━━━━━ EXERCISE DATA

-- ==== Sys2Proof/Machine/Pcie.lean ====
section
/-! DEFINITION. The host port, the embedded switch and the root ports: resets and their reach (R299 to R301), reads and what ends them (R302 to R305,
R312), apertures and windows (R21, R297, R298), removal (R306 to R308), power states (R309). -/

namespace Sys2Proof.Machine

open Sys2Proof

/-- Roles of root port `p` as they took effect at power-on (PCI_RP_ACTIVE). -/
def rpDisabled (s : State) (p : Nat) : Bool := natBit (s.reg .pciRpActive) (4 * p + 3)
def rpOwned (s : State) (p : Nat) : Bool := natBit (s.reg .pciRpActive) (4 * p + 2)

/-- Subport `sub` exists under its port's bifurcation; it is passed or owned by its port's role (R19, R294). -/
def subExists (s : State) (sub : Nat) : Bool := decide (sub < 32 ∧ sub % 4 < subportCount s (sub / 4)) && !rpDisabled s (sub / 4)
def subPassed (s : State) (sub : Nat) : Bool := subExists s sub && !rpOwned s (sub / 4)

def passedSubs (s : State) : List Nat := (List.range 32).filter (subPassed s)

/-- The number of a link among the counters. -/
def linkIdx : Link → Nat
  | .host => 0
  | .root sub => 1 + sub / 4

/-- An AER error logged for a function: 0 completion timeout, 1 unexpected completion, 2 poisoned. -/
def aerLog (f : Pf) (bit : Nat) (s : State) : State :=
  { s with pci := { s.pci with aer := s.pci.aer.set (pfIdx f) (Nat.lor (s.pci.aer.get (pfIdx f) 0) (2 ^ bit)) } }

/-- A core's load has its data: the register, the next pc, and the core runs on. A return takes its pc from the data. -/
def loadDone (id : Nat) (k : LoadCont) (data : List Byte) (s : State) : State :=
  let v := leNat (data.take k.bytes)
  let w : Word := if k.signed then (BitVec.ofNat (8 * k.bytes) v).signExtend 32 else BitVec.ofNat 32 v
  s.modCore id (fun c => { c with
    gpr := match k.dest with
      | some rd => if rd = 0 then k.gpr else k.gpr.set rd.toNat w
      | none => k.gpr
    pc := match k.dest with
      | some _ => k.pc
      | none => w
    rsp := k.rsp
    words := c.words + 1
    run := .running })

/-- What the read was for ends, with its data or with a status: a core's load with the access-fault exception, subcode 0x03 (R303, R307). -/
def endUse (r : BusRead) (st : Status) (data : List Byte) (s : State) : State :=
  if r.discard then s
  else match r.use with
  | .core id k =>
    let c := s.core id
    if c.run = .loading r.link r.tag then
      if st = St.success then loadDone id k data s else excEnter id 7 3 k.ea c.pc s
    else s
  | .dma cl k => dmaFinishRead cl k st data s

/-- The read that holds a link's tag. -/
def readOf (s : State) (l : Link) (tag : Nat) : Option BusRead := s.pci.reads.find? (fun r => r.link == l && r.tag == tag)

def dropRead (r : BusRead) (s : State) : State :=
  { s with pci := { s.pci with reads := s.pci.reads.filter (fun x => !(x.link == r.link && x.tag == r.tag)) } }

/-- Every read of a set ends with a status. `keep`: its completions are still to come, and their data is discarded. -/
def endReads (p : BusRead → Bool) (st : Status) (keep : Bool) (s : State) : State :=
  let l := s.pci.reads.filter p
  let s := { s with pci := { s.pci with
    reads := if keep then s.pci.reads.map (fun r => if p r then { r with discard := true } else r) else s.pci.reads.filter (fun r => !p r) } }
  l.foldl (fun s r => endUse r st [] s) s

/-- Completion Timeout Values in use (R302). -/
def ctoValid (v : Nat) : Bool := v == 0 || v == 5 || v == 6 || v == 9 || v == 10

def execCompletionTimeout (l : Link) (tag : Nat) (s : State) : Out :=
  whenMain s (fun s =>
    match readOf s l tag with
    | none => s
    | some r =>
      let f := callerPf s r.owner
      let s := (dropRead r s).bump .pciCtoCount (linkIdx l)
      let s := if s.pci.flr.contains f then s else aerLog f 0 s
      let s := { s with pci := { s.pci with quarant := s.pci.quarant ++ [(l, tag)] } }
      endUse r St.completionTimeout [] s)

/-- A completion for a tag that is not outstanding (R304). -/
def lateCompletion (l : Link) (s : State) : State := log St.lateCompletion .advisory (aerLog .pf0 1 (s.bump .pciLateCpl (linkIdx l)))

def execLateCompletion (l : Link) (tag : Nat) (s : State) : Out :=
  whenMain s (fun s => if (readOf s l tag).isSome then s else lateCompletion l s)

/-- A completion for an outstanding read; its data is placed with the last (R303, R312). -/
def execReadCompletionReceived (l : Link) (tag : Nat) (st : CplStatus) (last : Bool) (data : List Byte) (s : State) : Out :=
  whenMain s (fun s =>
    match readOf s l tag with
    | none => lateCompletion l s
    | some r =>
      if st ≠ .success then endUse r St.completionError [] (dropRead r s)
      else
        let r := { r with got := r.got ++ data }
        if last then endUse r St.success r.got (dropRead r s)
        else { s with pci := { s.pci with reads := s.pci.reads.map (fun x => if x.link = l ∧ x.tag = tag then r else x) } })

def execTagQuarantineExpiry (l : Link) (tag : Nat) (s : State) : Out :=
  whenMain s (fun s => { s with pci := { s.pci with quarant := s.pci.quarant.filter (fun q => q != (l, tag)) } })

/-- A TLP received with EP set (R312). -/
def execPoisonedTlpReceived (l : Link) (what : Poisoned) (s : State) : Out :=
  whenMain s (fun s =>
    let s := aerLog .pf0 2 (s.bump .pciPoisonRx (linkIdx l))
    match what with
    | .posted => s
    | .completion tag =>
      match readOf s l tag with
      | some r => endUse r St.poisonedReceived [] (dropRead r s)
      | none => s)

/-- What waited for the host link goes out in its order: held completion records, pending messages, NVMe completions (R305). -/
def resumeHost (f : Pf) (s : State) : State :=
  let go (c : Caller) : Bool := callerPf s c == f && (hostRefusal s c).isNone
  let mine := s.pci.held.filter (fun h => go h.1)
  let s := { s with pci := { s.pci with held := s.pci.held.filter (fun h => !go h.1) } }
  let s := mine.foldl (fun s h => s.store (callerSpace h.1 h.2.1) h.2.1 h.2.2) s
  let s := s.irq.entries.foldl (fun s p =>
    if p.2.pending ∧ msiPf s p.1.1 = pfIdx f then irqSend p.1.1 p.1.2 s else s) s
  s.sto.ctrls.foldl (fun s p =>
    if p.2.sub.isNone ∧ callerPf s (ownerCaller p.2.slice) = f then (p.2.cqs.unzip.1).foldl (fun s q => cqFlush p.1 q 4096 s) s else s) s

/-- The function issues no more requests: every transfer that needed the host link ends (R305, R309). -/
def stopHost (f : Pf) (s : State) : State :=
  endReads (fun r => r.link == .host && callerPf s r.owner == f && !r.discard) St.hostAccessDisabled true s

def execBusMasterEnableClear (f : Pf) (s : State) : Out :=
  whenMain s (fun s => stopHost f { s with pci := { s.pci with bme := s.pci.bme.set (pfIdx f) false } })

def execBusMasterEnableSet (f : Pf) (s : State) : Out :=
  whenMain s (fun s => resumeHost f { s with pci := { s.pci with bme := s.pci.bme.set (pfIdx f) true } })

/-- D0 and D3hot; a write of another state changes nothing (R309). -/
def execPowerStateChange (f : Pf) (state : BitVec 2) (s : State) : Out :=
  whenMain s (fun s =>
    let lo := 8 + 2 * pfIdx f
    if state = 3 then stopHost f (s.setFld .pciHostStatus (lo + 1) lo 3)
    else if state = 0 then resumeHost f (s.setFld .pciHostStatus (lo + 1) lo 0)
    else s)

/-- The slices whose parent is `f`; PF0's own slice 0 goes with PF0. -/
def slicesUnder (s : State) (f : Pf) : List Nat :=
  (if f = .pf0 then [0] else []) ++ ((s.slices.filter (fun p => p.1 != 0 && p.2.parent == f)).unzip.1)

/-- The start of a function-level reset: nothing new is issued, queues and rings are squashed, outstanding reads are discarded (R300). -/
def flrBegin (f : Pf) (s : State) : State :=
  let l := slicesUnder s f
  let s := { s with pci := { s.pci with
    flr := f :: s.pci.flr
    reads := s.pci.reads.map (fun r => if callerPf s r.owner = f then { r with discard := true } else r) } }
  let s := l.foldl (fun s n => sliceUnits n s) s
  let s := (l.filter (fun n => n != 0)).foldl (fun s n => mbxForget (.slice n) (mbxRetry (.slice n) s)) s
  let s := if f = .pf0 then dropPktQueues s else cmpRelease (.caller .pf1) false s
  irqDiscard (pfCaller f) s

/-- The staging area is empty where its owner is reset while STAGING (R451). -/
def stagingReset (f : Pf) (s : State) : State :=
  let v := s.kw kFwState
  if natBits v 1 0 = 1 ∧ natBits v 15 8 = pfIdx f then s.setKw kFwState (natSetBits v 1 0 0) else s

/-- The function's configuration space is back at its reset values, its mailbox forgets, and its slices' resets are absorbed (R300, R301, R443, R451). -/
def flrEnd (f : Pf) (s : State) : State :=
  let i := pfIdx f
  let s := quarantineReads (fun r => r.link == .host && callerPf s r.owner == f && r.discard) s
  let s := { s with
    pci := { s.pci with
      flr := s.pci.flr.filter (fun g => g != f)
      bme := s.pci.bme.del i
      cto := if f = Pf.pf0 then s.pci.cto.del 0 else s.pci.cto
      pmeEn := s.pci.pmeEn.filter (fun g => g != f)
      pmeStatus := s.pci.pmeStatus.filter (fun g => g != f)
      aer := s.pci.aer.del i }
    irq := { s.irq with
      enable := s.irq.enable.del i
      fmask := s.irq.fmask.del i
      entries := s.irq.entries.map (fun k e => if k.1 = pfCaller f then { e with address := 0, data := 0, mask := true } else e) } }
  let s := s.setFld .pciHostStatus (9 + 2 * i) (8 + 2 * i) 0
  let s := mbxForget (pfCaller f) (mbxRetry (pfCaller f) s)
  let s := stagingReset f s
  (slicesUnder s f).foldl (fun s n => if (s.slice n).busy then sliceResetEnd n s else s) s

def execFunctionLevelReset (f : Pf) (s : State) : Out :=
  whenMain s (fun s => if s.pci.flr.contains f then s else flrBegin f s)

def execFlrComplete (f : Pf) (s : State) : Out :=
  whenMain s (fun s => if s.pci.flr.contains f then flrEnd f s else s)

/-- The host-facing domain is reset (R20, R299, R301): both functions and every slice, the switch and its windows, the link's tags and counters. -/
def hostDomainReset (s : State) : State :=
  let s := s.setFld .pciHostStatus 7 0 0
  let s := { s with pci := { s.pci with hostUp := false, ready := false, linkAt := none } }
  let s := flrEnd .pf1 (flrEnd .pf0 (flrBegin .pf1 (flrBegin .pf0 s)))
  let s := { s with
    pci := { s.pci with
      reads := s.pci.reads.filter (fun r => r.link != .host)
      quarant := s.pci.quarant.filter (fun q => q.1 != .host)
      acs := []
      memWin := s.pci.memWin.keep (fun k _ => !subPassed s k) }
    accel := s.accel.keep (fun k _ => !subPassed s k) }
  (List.range 9).foldl (fun s i => ((s.clearReg .pciCtoCount i).clearReg .pciLateCpl i).clearReg .pciPoisonRx i) s

/-- PERST_N is asserted for at least 1 µs with main power present (R299, R531). -/
def execPerstNAssert (ns : Nat) (s : State) : Out :=
  whenMain s (fun s =>
    if ns < 1000 ∨ s.pwr.perstN = false then s
    else
      let s := hostDomainReset s
      { s with pwr := { s.pwr with
        perstN := false
        perstOut := (List.range 8).map (fun p => if rpOwned s p then s.pwr.perstOut.getD p true else true) } })

/-- PERST_OUT_N of passed port `p` may be released: PERST_N is deasserted, and the port has power (R532). -/
def perstRelease (s : State) (p : Nat) : Bool := s.pwr.perstN && s.pwr.accEn.getD p false && !rpOwned s p && !rpDisabled s p

/-- PERST_N is deasserted: the link trains, WAKE_N ends, and each passed port whose 100 ms of power have passed leaves reset (R293, R310, R532). -/
def execPerstNDeassert (s : State) : Out :=
  whenMain s (fun s =>
    let s := { s with pwr := { s.pwr with perstN := true, wake := false } }
    { s with pwr := { s.pwr with perstOut := (List.range 8).map (fun p =>
      s.pwr.perstOut.getD p true && !(perstRelease s p && decide (s.pwr.accSince.getD p 0 + 100000000 ≤ s.pwr.localNs))) } })

def execHostHotReset (s : State) : Out :=
  whenMain s (fun s => if s.pci.hostUp then (passedSubs s).foldl (fun s c => s.emit (.hotReset c)) (hostDomainReset s) else s)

━━━━━━━━━━

# EXERCISE OBJECTIVE
Start with the line above that contains "reads := s.pci.reads.filter (fun r" and end with the line that contains "def perstRelease (s". Write out those lines exactly, and only those.

# RESPONSE BOX
      reads := s.pci.reads.filter (fun r => r.link != .host)
      quarant := s.pci.quarant.filter (fun q => q.1 != .host)
      acs := []
      memWin := s.pci.memWin.keep (fun k _ => !subPassed s k) }
    accel := s.accel.keep (fun k _ => !subPassed s k) }
  (List.range 9).foldl (fun s i => ((s.clearReg .pciCtoCount i).clearReg .pciLateCpl i).clearReg .pciPoisonRx i) s

/-- PERST_N is asserted for at least 1 µs with main power present (R299, R531). -/
def execPerstNAssert (ns : Nat) (s : State) : Out :=
  whenMain s (fun s =>
    if ns < 1000 ∨ s.pwr.perstN = false then s
    else
      let s := hostDomainReset s
      { s with pwr := { s.pwr with
        perstN := false
        perstOut := (List.range 8).map (fun p => if rpOwned s p then s.pwr.perstOut.getD p true else true) } })

/-- PERST_OUT_N of passed port `p` may be released: PERST_N is deasserted, and the port has power (R532). -/
def perstRelease (s : State) (p : Nat) : Bool := s.pwr.perstN && s.pwr.accEn.getD p false && !rpOwned s p && !rpDisabled s p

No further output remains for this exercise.